Exercise: Those lines of the data that hold the word "register" are to be copied out.

START Materials provided

-- ==== Sys2Proof/Machine/State.lean ====
section
/-! DEFINITION. The state of the machine: the block's fields and line latches (10_state.md R20), the observation logs (R36),
the configuration, and the HOST agent's side (its pending program, what it last read, its Pixel Buffer). Plain data. -/

namespace Sys2Proof.Machine

/-- The Link Phase (R26). The code `0b11` is no value of the type (R99). -/
inductive Phase where
  | idle
  | transmitting
  | resetting
  deriving DecidableEq, Repr, Inhabited

/-- The two-step sub-state (R27). -/
inductive Sub where
  | assertClockIdle
  | assertReset
  deriving DecidableEq, Repr, Inhabited

/-- The half of a bit period the next delegated tick performs (R30). -/
inductive HalfPhase where
  | dataSetup
  | clockPulse
  deriving DecidableEq, Repr, Inhabited

/-- The four micro-steps of SUB, in the order of 42_host_handshake.md R171. -/
inductive SubStep where
  /-- Micro-step 1: drive `DC` for the kind `c`. -/
  | driveDc (c : Bool)
  /-- Micro-step 2: `slot.value <- v`. -/
  | writeValue (v : Byte)
  /-- Micro-step 3: `slot.isCommand <- c`. -/
  | writeKind (c : Bool)
  /-- Micro-step 4: `slot.ready <- true`, the publish point. -/
  | publish
  deriving DecidableEq, Repr

/-- One access of a bus-attached host to the register binding of 20_memory.md R67: an offset from `BASE` and a width, in bytes. -/
inductive BusAccess where
  /-- `MemWrite(BASE + offset, width, data)`. -/
  | write (offset width : Nat) (data : BitVec 32)
  /-- `MemRead(BASE + offset, width)`. -/
  | read (offset width : Nat)
  deriving DecidableEq, Repr

/-- One line of what the HOST agent has still to do: a host program (30_encoding.md R101) with TICK lines inserted where the
interleaving of 00_scope.md R11 puts a tick (a trace, R101). -/
inductive HostLine where
  /-- A word of format H: SUB, POLL, WAIT, RSTREQ, or the TICK marker (R94). -/
  | word (w : HostWord)
  /-- A byte of format P, sent as a command (R97). -/
  | command (b : Byte)
  /-- One access to the register binding (R67). -/
  | bus (a : BusAccess)
  /-- One micro-step of a SUB written out (R171). -/
  | subStep (m : SubStep)
  /-- `SUBB.C v` or `SUBB.D v` (R175). -/
  | subb (c : Bool) (v : Byte)
  /-- `DELAY n`: n ticks pass (R201). -/
  | delay (n : Nat)
  /-- `INIT` (R201). -/
  | init
  /-- `FRAME buf` (R202). -/
  | frame
  /-- `CONTRAST v` (R203). -/
  | contrast (v : Byte)
  /-- `SETPX x, y, on` (R205). -/
  | setPx (x y : Nat) (on : Bool)
  /-- `CLRBUF` (R206). -/
  | clrBuf
  /-- `BLIT x, page, g` (R207). -/
  | blit (x page : Nat) (g : Glyph)
  deriving DecidableEq, Repr

/-- Which clause of the contract a host broke (60_exceptions.md R232). -/
inductive ViolationKind where
  /-- SUB while `slot.ready = true` (R172). -/
  | reentrant
  /-- Pixel coordinates outside the buffer (R205, R207). -/
  | coordinates
  deriving DecidableEq, Repr

/-- The faults. The hardware has none (R230): a fault is the model's verdict on a host program. -/
inductive Fault where
  /-- Raised by SUB (in every spelling, and by its micro-steps) on a full slot and by SETPX and BLIT outside the buffer, where the
  source says "undefined behavior by contract" (R172, R205, R207, decisions D15, D24). Safe: nothing can be proved past it. -/
  | contractViolation (k : ViolationKind)
  deriving DecidableEq, Repr

/-- The refusals: inputs the spec says the model does not accept, each by its name. -/
inductive Refusal where
  /-- An instruction without a meaning yet, raised by an arm of exec. Safe. -/
  | notModelled (mnemonic : String)
  /-- A host word that matches no row of R94, raised by the fetch of a host line (R99, U6). Safe. -/
  | reservedHostWord (w : HostWord)
  /-- A state word with phase code `0b11` (R99, U7), raised by the fetch of a tick. No state packs to one. Safe. -/
  | notAStateWord (w : StateWord)
  /-- A bus access outside the binding of R67 (U11), raised by the fetch of a bus line. Safe. -/
  | busOutsideBinding (a : BusAccess)
  /-- A micro-step of a SUB that does not follow the micro-steps before it (R68, R171), raised by that line (log entry 7). Safe. -/
  | subStepOutOfOrder (m : SubStep)
  /-- `CONTRAST v` with `v > 0x3F` (R203, U8), raised by the fetch of that line. Safe. -/
  | contrastOutOfRange (v : Byte)
  deriving DecidableEq, Repr

/-- The HOST agent's Pixel Buffer, by flat address, in one canonical form: addresses strictly rising and no byte equal to
what an unlisted address reads as (R35, R204). -/
abbrev Memory := List Host.Cell

/-- The state of the machine. -/
structure State where
  /-- The parameters of R7 this machine was built with; no step changes them (log entry 2). -/
  cfg : Config
  /-- `slot.value` (R21). -/
  value : Byte
  /-- `slot.isCommand` (R22). -/
  isCommand : Bool
  /-- `slot.ready` (R23). -/
  ready : Bool
  /-- `resetReq` (R25). -/
  resetReq : Bool
  /-- `phase` (R26). -/
  phase : Phase
  /-- `sub` (R27). -/
  sub : Sub
  /-- `rstPending` (R28). -/
  rstPending : Bool
  /-- `bitIndex` (R29). -/
  bitIndex : BitVec 3
  /-- `halfPhase` (R30). -/
  halfPhase : HalfPhase
  /-- `Pin(CLK)`; none while nothing has driven the line (R9, R32, R33). -/
  clk : Option Level
  /-- `Pin(DAT)` (R32). -/
  dat : Option Level
  /-- `Pin(RST)` (R32). -/
  rst : Option Level
  /-- `Pin(DC)` (R32). -/
  dc : Option Level
  /-- `Pin(CS)` (R32). -/
  cs : Option Level
  /-- `Pin(REGEN)` (R32); none where the line does not exist. -/
  regen : Option Level
  /-- The log `wire` of R36, `(DAT, CLK)` after each delegated tick, oldest first. -/
  wire : List (Option Level × Option Level)
  /-- The receiver of R36 inside a byte: the samples of `DAT` since the last byte boundary, first sample first. -/
  rxSamples : List (Option Level)
  /-- The log `rx` of R36, `(byte, DC)`, oldest first; a byte with a sample of an undriven line has no value. -/
  rx : List (Option Byte × Option Level)
  /-- What the HOST agent has still to do, first line first (log entry 5). -/
  host : List HostLine
  /-- The micro-steps done of the SUB that the host has begun to write out, oldest first; empty when it has none begun (R171; log
  entry 7). -/
  subDone : List SubStep
  /-- What the last POLL returned to the host (R173); none before the first (log entry 6). -/
  lastPoll : Option Bool
  /-- What the last bus read returned to the host (R67); none before the first (log entry 6). -/
  busData : Option (BitVec 32)
  /-- The Pixel Buffer (R35, R204), host memory (log entry 10). -/
  buf : Memory
  deriving DecidableEq, Repr

/-- The initialisation state of R38 and R260 for a configuration. -/
def State.resetWith (c : Config) : State where
  cfg := c
  value := Config.slotValueAtReset
  isCommand := Config.slotIsCommandAtReset
  ready := false
  resetReq := false
  phase := .idle
  sub := .assertClockIdle
  rstPending := c.initRstPending
  bitIndex := 0#3
  halfPhase := .dataSetup
  clk := none
  dat := none
  rst := none
  dc := none
  cs := some c.csActiveLevel
  regen := if c.hasRegen then some c.regenActiveLevel else none
  wire := []
  rxSamples := []
  rx := []
  host := []
  subDone := []
  lastPoll := none
  busData := none
  buf := []

/-- The machine right after initialisation of the block (R38, R260). -/
def State.reset : State := State.resetWith Config.machine

end Sys2Proof.Machine
end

END Materials provided

Answer section:
/-- One access of a bus-attached host to the register binding of 20_memory.md R67: an offset from `BASE` and a width, in bytes. -/
  /-- One access to the register binding (R67). -/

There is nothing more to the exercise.